### [Problem requirements]
Of the lines below, write out exactly those from the line with "let bad := dmaPoison s op l.desc" through the line with "let s2 := dmaPut", both included, and skip the rest.

Collected data entries
◇ ◇ ◇ ◇
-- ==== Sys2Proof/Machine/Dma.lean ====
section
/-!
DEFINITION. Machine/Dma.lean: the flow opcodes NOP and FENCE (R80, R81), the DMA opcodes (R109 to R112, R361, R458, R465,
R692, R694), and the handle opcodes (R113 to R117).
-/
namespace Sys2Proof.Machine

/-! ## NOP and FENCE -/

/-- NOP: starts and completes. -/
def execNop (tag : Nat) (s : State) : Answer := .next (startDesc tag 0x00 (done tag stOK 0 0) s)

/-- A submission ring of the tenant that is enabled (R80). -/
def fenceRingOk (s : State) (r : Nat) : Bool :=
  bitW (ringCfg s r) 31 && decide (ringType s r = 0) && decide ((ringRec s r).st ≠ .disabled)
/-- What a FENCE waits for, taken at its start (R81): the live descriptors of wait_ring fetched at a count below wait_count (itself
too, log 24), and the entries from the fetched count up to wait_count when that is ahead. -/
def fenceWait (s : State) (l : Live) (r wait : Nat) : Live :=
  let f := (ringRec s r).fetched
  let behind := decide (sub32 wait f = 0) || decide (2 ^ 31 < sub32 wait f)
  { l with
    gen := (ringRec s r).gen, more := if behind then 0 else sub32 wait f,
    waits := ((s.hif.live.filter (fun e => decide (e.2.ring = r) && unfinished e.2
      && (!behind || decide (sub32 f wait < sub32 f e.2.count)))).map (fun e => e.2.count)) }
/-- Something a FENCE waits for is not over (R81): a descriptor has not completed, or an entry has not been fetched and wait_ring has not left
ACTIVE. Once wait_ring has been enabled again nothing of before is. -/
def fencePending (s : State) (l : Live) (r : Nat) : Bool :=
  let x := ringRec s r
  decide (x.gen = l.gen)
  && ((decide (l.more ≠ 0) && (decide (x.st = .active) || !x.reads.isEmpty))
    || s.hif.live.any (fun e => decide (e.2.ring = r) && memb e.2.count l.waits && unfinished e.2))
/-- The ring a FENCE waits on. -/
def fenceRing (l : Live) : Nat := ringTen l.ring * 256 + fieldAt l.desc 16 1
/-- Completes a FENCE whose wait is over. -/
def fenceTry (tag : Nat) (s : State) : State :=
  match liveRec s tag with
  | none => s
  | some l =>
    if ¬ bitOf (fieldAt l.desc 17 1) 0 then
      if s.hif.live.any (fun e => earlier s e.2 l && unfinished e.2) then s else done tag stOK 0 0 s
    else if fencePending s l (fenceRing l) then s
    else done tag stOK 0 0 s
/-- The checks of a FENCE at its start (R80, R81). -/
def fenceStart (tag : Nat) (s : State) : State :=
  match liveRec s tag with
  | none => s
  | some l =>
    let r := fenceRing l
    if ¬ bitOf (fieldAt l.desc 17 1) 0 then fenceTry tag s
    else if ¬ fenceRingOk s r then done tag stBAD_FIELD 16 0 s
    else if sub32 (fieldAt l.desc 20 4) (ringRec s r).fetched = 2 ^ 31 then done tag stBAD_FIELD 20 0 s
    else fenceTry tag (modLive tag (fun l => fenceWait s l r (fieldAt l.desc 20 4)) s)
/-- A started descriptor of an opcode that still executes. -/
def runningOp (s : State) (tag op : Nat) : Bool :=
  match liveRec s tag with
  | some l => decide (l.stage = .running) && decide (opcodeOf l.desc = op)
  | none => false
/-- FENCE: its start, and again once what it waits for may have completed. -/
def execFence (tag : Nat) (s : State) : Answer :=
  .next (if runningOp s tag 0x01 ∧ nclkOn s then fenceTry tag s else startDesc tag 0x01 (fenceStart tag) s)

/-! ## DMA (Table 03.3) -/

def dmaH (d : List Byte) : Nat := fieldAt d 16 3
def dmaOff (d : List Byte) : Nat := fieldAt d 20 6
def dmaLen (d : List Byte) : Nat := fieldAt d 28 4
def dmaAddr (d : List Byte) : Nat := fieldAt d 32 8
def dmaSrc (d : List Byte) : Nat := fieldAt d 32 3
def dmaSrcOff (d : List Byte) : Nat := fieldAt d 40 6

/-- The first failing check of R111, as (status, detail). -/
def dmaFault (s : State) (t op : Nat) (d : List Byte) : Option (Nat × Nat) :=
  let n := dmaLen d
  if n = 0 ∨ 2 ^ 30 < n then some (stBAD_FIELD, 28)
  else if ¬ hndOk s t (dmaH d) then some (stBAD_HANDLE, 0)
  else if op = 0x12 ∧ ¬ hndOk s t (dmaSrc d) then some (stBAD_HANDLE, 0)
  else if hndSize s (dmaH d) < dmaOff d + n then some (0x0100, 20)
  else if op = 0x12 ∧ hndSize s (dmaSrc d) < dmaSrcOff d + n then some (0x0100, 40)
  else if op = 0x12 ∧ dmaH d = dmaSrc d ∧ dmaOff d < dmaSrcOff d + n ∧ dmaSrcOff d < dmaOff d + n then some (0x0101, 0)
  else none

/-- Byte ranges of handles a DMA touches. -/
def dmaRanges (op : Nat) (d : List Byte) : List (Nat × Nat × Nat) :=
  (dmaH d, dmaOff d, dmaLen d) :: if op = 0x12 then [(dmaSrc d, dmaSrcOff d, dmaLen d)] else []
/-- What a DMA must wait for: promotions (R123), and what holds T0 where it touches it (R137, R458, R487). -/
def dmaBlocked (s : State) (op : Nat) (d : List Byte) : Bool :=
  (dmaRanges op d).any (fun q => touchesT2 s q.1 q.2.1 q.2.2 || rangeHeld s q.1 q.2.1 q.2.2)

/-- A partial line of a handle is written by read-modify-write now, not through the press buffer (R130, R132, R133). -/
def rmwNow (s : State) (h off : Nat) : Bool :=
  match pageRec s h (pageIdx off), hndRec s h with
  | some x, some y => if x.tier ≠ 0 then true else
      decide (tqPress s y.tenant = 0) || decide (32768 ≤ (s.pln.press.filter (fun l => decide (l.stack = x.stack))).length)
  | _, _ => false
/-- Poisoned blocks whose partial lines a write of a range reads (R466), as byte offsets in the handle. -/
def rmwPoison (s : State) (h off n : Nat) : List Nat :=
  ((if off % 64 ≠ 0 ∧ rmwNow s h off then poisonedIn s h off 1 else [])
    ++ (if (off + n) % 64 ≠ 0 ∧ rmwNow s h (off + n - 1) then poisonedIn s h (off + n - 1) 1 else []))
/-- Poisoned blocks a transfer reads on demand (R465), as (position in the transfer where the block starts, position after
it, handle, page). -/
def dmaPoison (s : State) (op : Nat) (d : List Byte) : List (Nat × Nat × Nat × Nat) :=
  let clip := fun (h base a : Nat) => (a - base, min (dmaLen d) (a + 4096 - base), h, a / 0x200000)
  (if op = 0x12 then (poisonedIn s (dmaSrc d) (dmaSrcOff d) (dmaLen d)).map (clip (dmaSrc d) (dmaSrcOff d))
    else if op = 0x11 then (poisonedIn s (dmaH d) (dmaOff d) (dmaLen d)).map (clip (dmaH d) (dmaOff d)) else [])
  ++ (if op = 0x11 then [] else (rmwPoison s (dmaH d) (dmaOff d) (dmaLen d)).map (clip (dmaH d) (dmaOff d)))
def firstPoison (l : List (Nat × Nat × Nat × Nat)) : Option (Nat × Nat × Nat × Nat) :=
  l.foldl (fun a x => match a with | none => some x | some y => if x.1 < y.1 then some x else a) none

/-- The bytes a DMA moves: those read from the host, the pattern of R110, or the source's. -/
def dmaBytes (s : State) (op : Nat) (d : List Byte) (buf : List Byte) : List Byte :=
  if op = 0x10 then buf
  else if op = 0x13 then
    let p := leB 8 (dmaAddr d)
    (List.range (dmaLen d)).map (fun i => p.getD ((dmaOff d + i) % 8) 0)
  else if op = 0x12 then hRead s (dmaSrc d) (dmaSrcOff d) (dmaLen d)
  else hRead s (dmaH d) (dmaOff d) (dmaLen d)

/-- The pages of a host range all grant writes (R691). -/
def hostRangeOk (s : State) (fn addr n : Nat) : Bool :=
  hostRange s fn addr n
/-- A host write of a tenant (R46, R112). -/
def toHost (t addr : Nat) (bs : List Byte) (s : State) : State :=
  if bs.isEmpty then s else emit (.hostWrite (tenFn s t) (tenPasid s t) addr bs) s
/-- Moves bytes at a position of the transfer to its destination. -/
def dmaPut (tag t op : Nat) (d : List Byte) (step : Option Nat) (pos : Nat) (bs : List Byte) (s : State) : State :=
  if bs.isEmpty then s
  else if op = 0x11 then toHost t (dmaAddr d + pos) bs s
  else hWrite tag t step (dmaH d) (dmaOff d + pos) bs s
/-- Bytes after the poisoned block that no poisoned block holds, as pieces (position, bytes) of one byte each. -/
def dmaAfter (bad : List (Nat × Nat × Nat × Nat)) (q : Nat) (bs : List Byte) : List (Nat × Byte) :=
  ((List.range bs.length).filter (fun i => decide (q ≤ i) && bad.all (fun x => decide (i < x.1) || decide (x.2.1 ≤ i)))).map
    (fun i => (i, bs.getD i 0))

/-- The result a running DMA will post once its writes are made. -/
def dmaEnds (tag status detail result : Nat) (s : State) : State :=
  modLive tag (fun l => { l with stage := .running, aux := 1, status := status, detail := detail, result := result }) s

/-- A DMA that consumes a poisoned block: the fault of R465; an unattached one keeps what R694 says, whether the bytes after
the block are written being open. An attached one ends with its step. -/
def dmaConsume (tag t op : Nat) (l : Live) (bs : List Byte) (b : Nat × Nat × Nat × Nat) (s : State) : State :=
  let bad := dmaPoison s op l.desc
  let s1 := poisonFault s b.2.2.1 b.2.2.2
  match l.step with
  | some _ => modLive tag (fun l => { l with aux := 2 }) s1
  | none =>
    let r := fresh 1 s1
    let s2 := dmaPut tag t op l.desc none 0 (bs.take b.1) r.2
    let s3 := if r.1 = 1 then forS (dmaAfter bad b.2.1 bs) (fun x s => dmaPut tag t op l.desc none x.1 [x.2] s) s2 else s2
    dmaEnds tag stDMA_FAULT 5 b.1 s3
◇ ◇ ◇ ◇
### [Expected answer]
  let bad := dmaPoison s op l.desc
  let s1 := poisonFault s b.2.2.1 b.2.2.2
  match l.step with
  | some _ => modLive tag (fun l => { l with aux := 2 }) s1
  | none =>
    let r := fresh 1 s1
    let s2 := dmaPut tag t op l.desc none 0 (bs.take b.1) r.2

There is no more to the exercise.